======== DATA SHOWN ========

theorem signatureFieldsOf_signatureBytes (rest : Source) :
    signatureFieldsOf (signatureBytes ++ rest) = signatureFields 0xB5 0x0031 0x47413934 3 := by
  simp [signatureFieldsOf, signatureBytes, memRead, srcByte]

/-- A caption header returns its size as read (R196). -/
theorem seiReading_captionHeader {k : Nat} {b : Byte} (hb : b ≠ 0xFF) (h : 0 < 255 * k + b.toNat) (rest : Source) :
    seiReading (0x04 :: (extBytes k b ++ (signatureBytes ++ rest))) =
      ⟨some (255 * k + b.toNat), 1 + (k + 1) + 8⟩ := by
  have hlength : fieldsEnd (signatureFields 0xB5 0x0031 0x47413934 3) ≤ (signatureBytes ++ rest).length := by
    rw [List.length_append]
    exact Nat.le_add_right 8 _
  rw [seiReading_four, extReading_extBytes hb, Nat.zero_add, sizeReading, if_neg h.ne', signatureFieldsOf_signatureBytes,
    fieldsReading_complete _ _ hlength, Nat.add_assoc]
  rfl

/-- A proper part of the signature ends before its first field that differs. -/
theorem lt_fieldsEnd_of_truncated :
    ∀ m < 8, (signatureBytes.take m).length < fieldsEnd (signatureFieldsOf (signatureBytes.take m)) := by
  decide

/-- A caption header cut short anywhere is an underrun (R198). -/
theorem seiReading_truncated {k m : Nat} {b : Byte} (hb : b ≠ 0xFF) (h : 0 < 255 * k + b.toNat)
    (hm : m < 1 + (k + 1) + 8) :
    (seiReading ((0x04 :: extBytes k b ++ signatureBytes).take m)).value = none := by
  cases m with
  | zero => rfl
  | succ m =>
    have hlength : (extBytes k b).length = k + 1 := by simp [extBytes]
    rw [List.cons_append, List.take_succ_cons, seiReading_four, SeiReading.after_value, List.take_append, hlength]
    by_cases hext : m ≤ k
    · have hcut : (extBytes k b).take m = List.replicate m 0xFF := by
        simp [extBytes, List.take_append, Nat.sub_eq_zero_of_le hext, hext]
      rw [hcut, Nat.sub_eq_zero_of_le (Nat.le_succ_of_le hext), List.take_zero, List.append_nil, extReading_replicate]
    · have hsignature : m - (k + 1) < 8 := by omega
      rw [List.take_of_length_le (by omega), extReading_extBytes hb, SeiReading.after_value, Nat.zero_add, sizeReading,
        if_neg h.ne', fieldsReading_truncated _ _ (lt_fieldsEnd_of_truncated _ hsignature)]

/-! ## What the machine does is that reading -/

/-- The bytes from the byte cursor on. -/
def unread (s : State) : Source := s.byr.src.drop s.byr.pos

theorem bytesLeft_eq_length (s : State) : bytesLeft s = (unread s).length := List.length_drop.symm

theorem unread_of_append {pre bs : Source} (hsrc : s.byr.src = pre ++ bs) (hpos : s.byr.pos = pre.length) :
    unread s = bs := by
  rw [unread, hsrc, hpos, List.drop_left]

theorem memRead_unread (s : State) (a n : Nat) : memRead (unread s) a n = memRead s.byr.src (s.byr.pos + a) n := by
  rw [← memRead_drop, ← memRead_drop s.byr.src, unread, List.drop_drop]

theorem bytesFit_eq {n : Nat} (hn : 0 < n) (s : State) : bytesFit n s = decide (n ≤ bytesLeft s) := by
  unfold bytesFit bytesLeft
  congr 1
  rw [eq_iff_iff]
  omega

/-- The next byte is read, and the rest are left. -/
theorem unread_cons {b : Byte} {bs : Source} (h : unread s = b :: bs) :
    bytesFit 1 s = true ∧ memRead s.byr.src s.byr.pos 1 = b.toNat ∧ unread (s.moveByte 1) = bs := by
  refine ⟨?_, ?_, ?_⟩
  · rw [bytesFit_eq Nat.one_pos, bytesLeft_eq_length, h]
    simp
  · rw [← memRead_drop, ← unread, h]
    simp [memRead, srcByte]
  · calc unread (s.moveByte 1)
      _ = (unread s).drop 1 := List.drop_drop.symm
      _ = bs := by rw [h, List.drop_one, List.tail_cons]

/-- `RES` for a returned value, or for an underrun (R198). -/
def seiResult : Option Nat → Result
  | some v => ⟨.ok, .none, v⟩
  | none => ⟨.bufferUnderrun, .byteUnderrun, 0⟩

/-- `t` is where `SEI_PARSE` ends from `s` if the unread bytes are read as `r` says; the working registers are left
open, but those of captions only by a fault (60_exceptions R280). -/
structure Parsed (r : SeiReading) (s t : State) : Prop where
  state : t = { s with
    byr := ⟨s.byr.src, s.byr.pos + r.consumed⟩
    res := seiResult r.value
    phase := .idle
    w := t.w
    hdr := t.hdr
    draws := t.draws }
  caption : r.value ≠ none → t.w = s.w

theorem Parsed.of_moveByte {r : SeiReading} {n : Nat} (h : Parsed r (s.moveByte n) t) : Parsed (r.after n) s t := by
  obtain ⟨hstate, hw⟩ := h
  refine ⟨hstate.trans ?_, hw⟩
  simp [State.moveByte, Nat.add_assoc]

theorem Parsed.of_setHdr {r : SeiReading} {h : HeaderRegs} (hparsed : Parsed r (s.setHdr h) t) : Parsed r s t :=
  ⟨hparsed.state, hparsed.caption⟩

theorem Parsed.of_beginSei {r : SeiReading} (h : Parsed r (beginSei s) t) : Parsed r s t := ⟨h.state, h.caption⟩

========
======== DATA SHOWN ========

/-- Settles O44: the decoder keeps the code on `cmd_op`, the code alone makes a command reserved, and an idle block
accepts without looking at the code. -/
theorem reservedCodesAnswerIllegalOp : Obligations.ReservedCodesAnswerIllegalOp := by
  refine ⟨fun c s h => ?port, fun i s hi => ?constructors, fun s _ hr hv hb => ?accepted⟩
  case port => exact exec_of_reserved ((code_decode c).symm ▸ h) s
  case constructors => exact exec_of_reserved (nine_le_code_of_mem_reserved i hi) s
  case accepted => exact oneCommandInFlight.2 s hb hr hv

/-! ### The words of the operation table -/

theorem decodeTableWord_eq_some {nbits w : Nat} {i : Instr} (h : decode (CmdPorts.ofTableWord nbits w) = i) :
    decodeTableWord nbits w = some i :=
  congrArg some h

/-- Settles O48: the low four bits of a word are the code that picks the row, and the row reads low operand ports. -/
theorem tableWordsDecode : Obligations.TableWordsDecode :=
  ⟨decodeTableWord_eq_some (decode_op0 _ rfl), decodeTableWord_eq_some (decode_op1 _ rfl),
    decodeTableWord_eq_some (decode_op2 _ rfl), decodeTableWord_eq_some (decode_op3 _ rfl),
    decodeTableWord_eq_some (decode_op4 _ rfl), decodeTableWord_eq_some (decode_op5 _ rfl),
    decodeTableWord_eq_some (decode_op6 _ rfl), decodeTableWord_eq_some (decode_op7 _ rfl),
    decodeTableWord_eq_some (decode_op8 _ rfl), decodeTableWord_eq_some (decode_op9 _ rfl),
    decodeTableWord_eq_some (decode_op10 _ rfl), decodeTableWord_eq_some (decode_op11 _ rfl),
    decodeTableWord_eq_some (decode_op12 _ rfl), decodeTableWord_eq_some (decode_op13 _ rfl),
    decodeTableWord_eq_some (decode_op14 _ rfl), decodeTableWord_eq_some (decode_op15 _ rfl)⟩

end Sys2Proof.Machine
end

========
======== DATA SHOWN ========

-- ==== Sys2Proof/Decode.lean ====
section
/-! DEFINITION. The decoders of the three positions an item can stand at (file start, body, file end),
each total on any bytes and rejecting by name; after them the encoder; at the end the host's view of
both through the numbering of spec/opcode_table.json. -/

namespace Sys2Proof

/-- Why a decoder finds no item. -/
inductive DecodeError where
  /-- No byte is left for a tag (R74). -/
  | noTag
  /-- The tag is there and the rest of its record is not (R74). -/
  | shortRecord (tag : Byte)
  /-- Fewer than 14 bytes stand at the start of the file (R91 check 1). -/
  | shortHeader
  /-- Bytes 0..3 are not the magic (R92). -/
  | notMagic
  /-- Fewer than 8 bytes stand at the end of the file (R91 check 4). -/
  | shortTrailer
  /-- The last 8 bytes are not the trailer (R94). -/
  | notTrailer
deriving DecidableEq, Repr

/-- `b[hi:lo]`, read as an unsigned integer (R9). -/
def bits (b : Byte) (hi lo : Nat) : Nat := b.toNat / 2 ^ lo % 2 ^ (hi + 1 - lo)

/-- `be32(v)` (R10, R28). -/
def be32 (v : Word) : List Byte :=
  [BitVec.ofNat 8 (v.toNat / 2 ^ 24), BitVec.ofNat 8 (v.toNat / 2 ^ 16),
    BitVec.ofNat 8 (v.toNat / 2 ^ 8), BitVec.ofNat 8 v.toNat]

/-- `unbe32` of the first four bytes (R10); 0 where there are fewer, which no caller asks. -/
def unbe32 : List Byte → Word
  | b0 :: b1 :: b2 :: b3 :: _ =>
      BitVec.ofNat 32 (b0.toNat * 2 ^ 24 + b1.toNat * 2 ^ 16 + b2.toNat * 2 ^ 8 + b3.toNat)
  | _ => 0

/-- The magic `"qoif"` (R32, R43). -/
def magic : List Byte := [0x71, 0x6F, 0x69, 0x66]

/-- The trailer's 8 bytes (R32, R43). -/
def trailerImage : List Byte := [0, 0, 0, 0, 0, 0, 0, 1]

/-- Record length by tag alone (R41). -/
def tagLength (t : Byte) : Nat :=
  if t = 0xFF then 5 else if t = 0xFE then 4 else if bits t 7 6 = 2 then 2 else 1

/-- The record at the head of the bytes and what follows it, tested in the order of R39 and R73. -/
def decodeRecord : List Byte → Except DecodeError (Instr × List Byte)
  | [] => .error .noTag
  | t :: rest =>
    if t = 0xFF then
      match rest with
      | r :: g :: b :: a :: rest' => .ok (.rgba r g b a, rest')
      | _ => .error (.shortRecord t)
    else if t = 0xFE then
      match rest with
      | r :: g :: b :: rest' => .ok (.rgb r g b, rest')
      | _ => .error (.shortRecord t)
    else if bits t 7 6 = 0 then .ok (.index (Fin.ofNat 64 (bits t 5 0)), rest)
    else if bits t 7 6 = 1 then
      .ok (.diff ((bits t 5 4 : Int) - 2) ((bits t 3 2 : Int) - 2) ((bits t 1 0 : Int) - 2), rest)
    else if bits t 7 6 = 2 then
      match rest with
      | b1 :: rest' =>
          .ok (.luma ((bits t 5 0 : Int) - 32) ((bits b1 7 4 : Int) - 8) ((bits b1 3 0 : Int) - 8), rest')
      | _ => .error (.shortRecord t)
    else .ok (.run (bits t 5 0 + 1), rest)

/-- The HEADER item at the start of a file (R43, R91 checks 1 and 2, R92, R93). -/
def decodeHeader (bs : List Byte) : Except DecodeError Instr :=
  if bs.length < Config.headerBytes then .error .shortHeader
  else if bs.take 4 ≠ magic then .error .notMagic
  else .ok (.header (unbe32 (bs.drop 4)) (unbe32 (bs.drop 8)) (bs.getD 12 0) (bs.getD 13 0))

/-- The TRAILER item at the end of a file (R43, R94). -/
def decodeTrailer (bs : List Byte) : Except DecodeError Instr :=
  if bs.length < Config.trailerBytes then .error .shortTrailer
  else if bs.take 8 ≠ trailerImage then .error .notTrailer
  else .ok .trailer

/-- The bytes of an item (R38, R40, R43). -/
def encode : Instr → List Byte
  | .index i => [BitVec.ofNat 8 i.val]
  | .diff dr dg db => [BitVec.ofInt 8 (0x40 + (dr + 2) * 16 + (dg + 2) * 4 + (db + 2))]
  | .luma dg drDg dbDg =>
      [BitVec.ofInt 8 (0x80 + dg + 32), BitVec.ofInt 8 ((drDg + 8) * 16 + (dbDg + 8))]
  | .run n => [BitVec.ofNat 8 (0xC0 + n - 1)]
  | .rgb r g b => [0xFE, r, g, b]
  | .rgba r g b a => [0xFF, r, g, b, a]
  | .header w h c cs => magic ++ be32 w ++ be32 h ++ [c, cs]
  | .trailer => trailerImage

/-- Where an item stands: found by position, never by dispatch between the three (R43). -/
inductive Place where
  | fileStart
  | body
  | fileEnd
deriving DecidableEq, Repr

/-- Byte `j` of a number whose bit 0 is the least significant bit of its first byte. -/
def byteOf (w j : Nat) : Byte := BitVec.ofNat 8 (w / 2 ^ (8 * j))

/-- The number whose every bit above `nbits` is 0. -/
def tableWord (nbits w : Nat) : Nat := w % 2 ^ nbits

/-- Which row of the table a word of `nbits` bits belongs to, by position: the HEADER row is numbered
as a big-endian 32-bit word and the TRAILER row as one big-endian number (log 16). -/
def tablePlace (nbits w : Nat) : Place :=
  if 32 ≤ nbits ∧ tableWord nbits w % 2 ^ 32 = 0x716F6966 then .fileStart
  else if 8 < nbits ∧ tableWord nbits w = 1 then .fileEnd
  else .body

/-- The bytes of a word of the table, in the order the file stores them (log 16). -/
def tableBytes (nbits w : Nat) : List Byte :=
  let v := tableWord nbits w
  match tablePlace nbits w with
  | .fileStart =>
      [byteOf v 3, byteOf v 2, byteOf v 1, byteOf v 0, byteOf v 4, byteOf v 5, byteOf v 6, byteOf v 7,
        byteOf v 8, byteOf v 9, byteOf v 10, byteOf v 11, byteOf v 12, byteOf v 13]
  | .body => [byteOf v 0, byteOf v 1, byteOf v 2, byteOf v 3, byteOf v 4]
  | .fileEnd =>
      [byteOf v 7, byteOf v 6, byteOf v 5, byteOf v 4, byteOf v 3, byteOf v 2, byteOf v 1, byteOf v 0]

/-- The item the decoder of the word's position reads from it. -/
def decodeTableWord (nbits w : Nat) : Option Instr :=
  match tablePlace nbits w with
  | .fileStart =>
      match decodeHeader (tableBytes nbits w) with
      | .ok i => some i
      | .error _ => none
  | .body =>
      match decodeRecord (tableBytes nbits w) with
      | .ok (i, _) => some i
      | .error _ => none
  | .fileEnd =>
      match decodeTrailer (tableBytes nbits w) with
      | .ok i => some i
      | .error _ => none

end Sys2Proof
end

========

**EXERCISE AIM**
Among the lines above, which ones hold the string "that"? Show them.

**TASK OUTPUT**
/-- A proper part of the signature ends before its first field that differs. -/
/-! ## What the machine does is that reading -/
/-- Settles O48: the low four bits of a word are the code that picks the row, and the row reads low operand ports. -/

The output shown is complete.